In this article we will take a look at how we can setup a simple PKI using AWS released code and enable apps to generate AWS IAM credentials from a non AWS workload at run time. The generated credentials will have the ReadOnlyAccess and IAMAccessAnalyzerReadOnlyAccess permission to ensure we begin with read only credentials. We can alway add or remove privileges by updating the role from IAM.

AWS User Session Token Temporary Access Mechanism

To set up a non AWS workload and eventually generate the temporary access token, some prerequisites have to be met.

  1. The machine where the IAM credentials will be generated should be a non AWS workload. You could technically perform the steps in the next section on an AWS instance but that will defeat the purpose of this feature
  2. The machine should have outbound/egress connectivity to the Internet. Specifically to the AWS IAM and STS API endpoints.

How to set up the instance and generate credentials

We have used an Ubuntu 20.04 virtual machine running locally for this example.

  1. Download the aws_signing_helper binary from https://docs.aws.amazon.com/rolesanywhere/latest/userguide/credential-helper.html. Options for other operating systems are available here.

  2. Clone the git repo at https://github.com/aws/rolesanywhere-credential-helper to obtain PKI certificate creation scripts. We will use this to create a server certificate and a private key which are required to run the aws_signing_helper binary to generate temporary assume role tokens

  3. To build the aws_signing_helper binary, follow the steps listed under “Building the aws_signing_helper binary” and then continue here

  4. Under https://us-east-1.console.aws.amazon.com/rolesanywhere/home/ , create a new “Trust Anchor”.

  5. Click “Create a trust anchor” and give a name to the anchor. This could be anything you choose that describes the connection.

  6. We will use our own CA, so select “External certificate bundle.” Under “External certificate bundle,” paste your CA certificate, which can be obtained by following the steps under the “Generate CA certificate for Trust Anchor” section in this document.
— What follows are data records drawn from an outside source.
-- ==== Sys2Proof/Laws/KeepReelVector.lean ====
section
/-!
SUPPORT. The operations and meanings of Machine/ReelVector.lean keep the queue, the fuses and the form of memory.
-/

namespace Sys2Proof.Machine

theorem State.tally_keep {s0 : State} (s : State) (slot c w : Nat) (l : List Flags) (conv : Bool) (hk : Keep s0 s) : Keep s0 (State.tally s slot c w l conv) := by
  unfold State.tally
  repeat' (first | with_reducible (first | assumption | exact Keep.refl _ | apply Keep.ite | apply Keep.ite2 | apply Keep.ite3 | intro _ | apply State.setCtx_keep | apply State.engineCount_keep | apply KeepRan.ite | apply KeepRan.stall | apply KeepRan.fault | apply KeepRan.done | apply KeepRan.held | refine KeepRan.stall' (by assumption) ?_ | refine KeepRan.fault' (by assumption) ?_ | refine KeepRan.done' (by assumption) ?_ | refine KeepRan.held' (by assumption) ?_ | apply hk_run | apply Keep.foldl3 | apply Keep.foldl2 | apply Keep.foldl | (intro _ _ _) | (intro _ _)) | dsimp only | dsimp only [id] | simp only [Keep.mk_iff] | split | with_reducible refine Keep.of_eq2 (by assumption) ?_ | with_reducible refine Keep.of_eq3 (by assumption) ?_)

theorem State.vector_keep {s0 : State} (s : State) (slot c stall t op : Nat) (g : Ctx → Nat → Nat → Nat × Flags) (hk : Keep s0 s) : Keep s0 (State.vector s slot c stall t op g) := by
  unfold State.vector
  repeat' (first | with_reducible (first | assumption | exact Keep.refl _ | apply Keep.ite | apply Keep.ite2 | apply Keep.ite3 | intro _ | apply State.issueInstr_keep | apply State.setCtx_keep | apply State.tally_keep | apply KeepRan.ite | apply KeepRan.stall | apply KeepRan.fault | apply KeepRan.done | apply KeepRan.held | refine KeepRan.stall' (by assumption) ?_ | refine KeepRan.fault' (by assumption) ?_ | refine KeepRan.done' (by assumption) ?_ | refine KeepRan.held' (by assumption) ?_ | apply hk_run | apply Keep.foldl3 | apply Keep.foldl2 | apply Keep.foldl | (intro _ _ _) | (intro _ _)) | dsimp only | dsimp only [id] | simp only [Keep.mk_iff] | split | with_reducible refine Keep.of_eq2 (by assumption) ?_ | with_reducible refine Keep.of_eq3 (by assumption) ?_)

theorem execVadd_keep (slot ctx stall t : Nat) (s : State) : ∃ q, execVadd slot ctx stall t s = .next q ∧ Keep s q := by
  unfold execVadd
  refine ⟨_, rfl, ?_⟩
  have hk := Keep.refl s
  repeat' (first | with_reducible (first | assumption | exact Keep.refl _ | apply Keep.ite | apply Keep.ite2 | apply Keep.ite3 | intro _ | apply State.vector_keep | apply KeepRan.ite | apply KeepRan.stall | apply KeepRan.fault | apply KeepRan.done | apply KeepRan.held | refine KeepRan.stall' (by assumption) ?_ | refine KeepRan.fault' (by assumption) ?_ | refine KeepRan.done' (by assumption) ?_ | refine KeepRan.held' (by assumption) ?_ | apply hk_run | apply Keep.foldl3 | apply Keep.foldl2 | apply Keep.foldl | (intro _ _ _) | (intro _ _)) | dsimp only | dsimp only [id] | simp only [Keep.mk_iff] | split | with_reducible refine Keep.of_eq2 (by assumption) ?_ | with_reducible refine Keep.of_eq3 (by assumption) ?_)

theorem execVsub_keep (slot ctx stall t : Nat) (s : State) : ∃ q, execVsub slot ctx stall t s = .next q ∧ Keep s q := by
  unfold execVsub
  refine ⟨_, rfl, ?_⟩
  have hk := Keep.refl s
  repeat' (first | with_reducible (first | assumption | exact Keep.refl _ | apply Keep.ite | apply Keep.ite2 | apply Keep.ite3 | intro _ | apply State.vector_keep | apply KeepRan.ite | apply KeepRan.stall | apply KeepRan.fault | apply KeepRan.done | apply KeepRan.held | refine KeepRan.stall' (by assumption) ?_ | refine KeepRan.fault' (by assumption) ?_ | refine KeepRan.done' (by assumption) ?_ | refine KeepRan.held' (by assumption) ?_ | apply hk_run | apply Keep.foldl3 | apply Keep.foldl2 | apply Keep.foldl | (intro _ _ _) | (intro _ _)) | dsimp only | dsimp only [id] | simp only [Keep.mk_iff] | split | with_reducible refine Keep.of_eq2 (by assumption) ?_ | with_reducible refine Keep.of_eq3 (by assumption) ?_)

theorem execVmul_keep (slot ctx stall t : Nat) (s : State) : ∃ q, execVmul slot ctx stall t s = .next q ∧ Keep s q := by
  unfold execVmul
  refine ⟨_, rfl, ?_⟩
  have hk := Keep.refl s
  repeat' (first | with_reducible (first | assumption | exact Keep.refl _ | apply Keep.ite | apply Keep.ite2 | apply Keep.ite3 | intro _ | apply State.vector_keep | apply KeepRan.ite | apply KeepRan.stall | apply KeepRan.fault | apply KeepRan.done | apply KeepRan.held | refine KeepRan.stall' (by assumption) ?_ | refine KeepRan.fault' (by assumption) ?_ | refine KeepRan.done' (by assumption) ?_ | refine KeepRan.held' (by assumption) ?_ | apply hk_run | apply Keep.foldl3 | apply Keep.foldl2 | apply Keep.foldl | (intro _ _ _) | (intro _ _)) | dsimp only | dsimp only [id] | simp only [Keep.mk_iff] | split | with_reducible refine Keep.of_eq2 (by assumption) ?_ | with_reducible refine Keep.of_eq3 (by assumption) ?_)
    Generate CA certificate for Trust Anchor

  7. Click “Create trust anchor” and note its ARN

  8. Once the Trust Anchor is created click on “Create a Profile” under the “Profiles” section

  9. Give the profile a name and follow the steps under the “Create an IAM Role that trusts the IAM Roles Anywhere Service Principal” section in this document

  10. Add the role that we just created and again attach the ReadOnlyAccess and IAMAccessAnalyzerReadOnlyAccess permission policies under “Session policies - optional

    Attach role and policies

  11. Note the profile ARN, once the profile is created

  12. Run the following command next, if all steps under “Create an IAM Role that trusts the IAM Roles Anywhere Service Principal” have been completed. This command will generate the AWS Keys, Secret Keys and Session Token.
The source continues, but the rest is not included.